- [TASK DETAILS] Copy out each line featuring the string "next" from the entries beneath.

- [AVAILABLE DATA]

-- ==== Sys2Proof/Machine/Step.lean ====
section
/-! DEFINITION. One step of the machine: while a run is in progress one instruction (40_dispatch.md R160, R161, R162), else
one host command (00_scope.md R8: "the host (which issues commands while the engine is idle)"). -/

namespace Sys2Proof.Machine

/-- One step. A state whose configuration construction refuses is no machine (R360). -/
def step (s : State) : Host.Outcome State Fault Refusal :=
  match Backend.check s.cfg.backend with
  | some p => .fault (.configError p)
  | none =>
    match s.status with
    | .running => stepInstr s
    | .idle | .halted | .faulted | .closed => .next (hostStep s)

/-- The program's first instruction put where the next step fetches it: its bytes at PC, and, unless a run is in progress,
`run(PC)` begun (log entry 4). -/
def State.withFetchWord (s : State) (nbits w : Nat) : State := s.placeFirst (wordBytes nbits w)

end Sys2Proof.Machine
end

- [SOLVED EXERCISE]
    | .idle | .halted | .faulted | .closed => .next (hostStep s)
/-- The program's first instruction put where the next step fetches it: its bytes at PC, and, unless a run is in progress,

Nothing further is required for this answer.